Accordingly, I think we’ve ended up in a situation where meta-analysis, for example, is seen as somehow separate from all the other modeling we do, such as repeated measures t-tests. In fact I think applied statistics in Psychology may too often appear as an unconnected bunch of tricks and models, leading to confusion and inefficient implementation of appropriate methods.
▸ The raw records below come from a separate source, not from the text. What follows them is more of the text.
-- ==== Sys2Proof/Machine/Cobs.lean ====
section
/-! DEFINITION. The COBS Codec (spec 40_cobs.md): the encoding function ENC (rule R101), the decoding function DEC (rule
R105) with its result codes (rule R106), and the meanings of COBS.ENC (rule R103) and COBS.DEC (rule R107). -/

namespace Sys2Proof.Machine

/-! ## ENC -/

/-- One block: the marker `k + 1` of a run of `k` literal bytes, then the run (R100). A full run of 254 gets 0xFF. -/
def cobsBlock (run : List Byte) : List Byte :=
  BitVec.ofNat 8 (run.length + 1) :: run

/-- The loop of ENC: `run` holds the literal bytes since the last marker, the result is what is still to be produced (R101). -/
def encLoop (input run : List Byte) : List Byte :=
  match input with
  | [] => cobsBlock run
  | b :: rest =>
    if b = 0x00 then cobsBlock run ++ encLoop rest []
    else if run.length + 1 = Config.cobsMaxRun then cobsBlock (run ++ [b]) ++ encLoop rest []
    else encLoop rest (run ++ [b])

/-- `ENC(B)`: the COBS encoding of a byte string, without terminator (R101). -/
def enc (bytes : List Byte) : List Byte :=
  encLoop bytes []

/-! ## DEC -/

/-- Result codes of DEC (R106). -/
inductive CobsResult where
  | ok | zeroMissing | tooShort | unexpectedZero | zeroLengthBlock
  deriving DecidableEq, Repr

/-- The number of a result code in a COBS.DEC response (R106). -/
def cobsResultCode (r : CobsResult) : Byte :=
  match r with
  | .ok => 0
  | .zeroMissing => 1
  | .tooShort => 2
  | .unexpectedZero => 3
  | .zeroLengthBlock => 4

/-- What DEC reads next: a block's length byte; a literal, with how many follow it in this block and whether the block is
full; or whatever stands after a short block. DEDUCED (log entry 10): the cursor loop of R105 cut at its reads. -/
inductive DecPhase where
  | lengthByte
  | literal (more : Nat) (full : Bool)
  | shortEnd
  deriving DecidableEq, Repr

/-- The phase when `left` literals of a block are still to be read (R105). -/
def phaseFor (left : Nat) (full : Bool) : DecPhase :=
  match left with
  | 0 => if full then .lengthByte else .shortEnd
  | k + 1 => .literal k full

/-- The phase after the length byte `marker`: `L - 1` literals, a full block when `L = 0xFF` (R105). -/
def openBlock (marker : Byte) : DecPhase :=
  phaseFor (marker.toNat - 1) (marker == 0xFF)

/-- A decoded byte in front of what the rest decodes to. -/
def consDecoded (b : Byte) (x : CobsResult × List Byte) : CobsResult × List Byte :=
  (x.1, b :: x.2)

/-- The loop of DEC from a phase on (R105). -/
def decLoop (final : Bool) (phase : DecPhase) (input : List Byte) : CobsResult × List Byte :=
  match input with
  | [] =>
    match phase with
    | .lengthByte => (.zeroLengthBlock, [])
    | .literal _ _ => (.tooShort, [])
    | .shortEnd => if final then (.ok, []) else (.zeroMissing, [])
  | b :: rest =>
    match phase with
    | .lengthByte => if b = 0x00 then (.unexpectedZero, []) else decLoop final (openBlock b) rest
    | .literal more full =>
      if b = 0x00 then (.unexpectedZero, []) else consDecoded b (decLoop final (phaseFor more full) rest)
    | .shortEnd => if b = 0x00 then (.ok, []) else consDecoded 0x00 (decLoop final (openBlock b) rest)

/-- `DEC(I, final)`: a result code and the bytes decoded (R105). -/
def dec (input : List Byte) (final : Bool) : CobsResult × List Byte :=
  decLoop final .lengthByte input

/-! ## The commands -/

/-- The body of a COBS.DEC response: the code, and the bytes only when it is `Ok` (R81, R107). -/
def cobsDecBody (x : CobsResult × List Byte) : List Byte :=
  if x.1 = .ok then cobsResultCode .ok :: (lengthField x.2.length ++ x.2) else [cobsResultCode x.1]

/-- COBS.ENC (R103). -/
def execCobsEnc (data : List Byte) (s : State) : Host.Outcome State Fault Refusal :=
  let out := enc data ++ [0x00]
  .next (respond s .ok (lengthField out.length ++ out))

/-- COBS.DEC (R107). -/
def execCobsDec (final : Bool) (data : List Byte) (s : State) : Host.Outcome State Fault Refusal :=
  .next (respond s .ok (cobsDecBody (dec data final)))

end Sys2Proof.Machine
end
## Bayesian multilevel modeling

As I’ve been learning more about statistics, I’ve often noticed that some technique, applied in a specific set of situations, turns out to be a special case of a more general modeling approach. I’ll call this approach here *Bayesian multilevel modeling*, and won’t say much more than that it’s awesome (Gelman et al., 2013; McElreath, 2016). If you are forced to choose one statistical method to learn, it should be Bayesian multilevel modeling, because it allows you to do and understand most things, and allows you to see how similar all these methods are, under the hood.

Have a nice day.

[Post edited: Use `brmstools::forest()`

, instead of custom ggplot figure.]

# Bibliography

Buerkner, P.-C. (2016). brms: Bayesian Regression Models using Stan. Retrieved from http://CRAN.R-project.org/package=brms

Gelman, A., Carlin, J. B., Stern, H. S., Dunson, D. B., Vehtari, A., & Rubin, D. B. (2013). Bayesian Data Analysis, Third Edition. Boca Raton: Chapman and Hall/CRC.

McElreath, R. (2016). Statistical Rethinking: A Bayesian Course with Examples in R and Stan. CRC Press.

Stan Development Team. (2016). Stan: A C++ Library for Probability and Sampling, Version 2.11.1. Retrieved from http://mc-stan.org/

Viechtbauer, W. (2010). Conducting meta-analyses in R with the metafor package. Journal of Statistical Software, 36(3), 1–48.

Wickham, H. (2009). ggplot2: Elegant Graphics for Data Analysis. Springer Science & Business Media.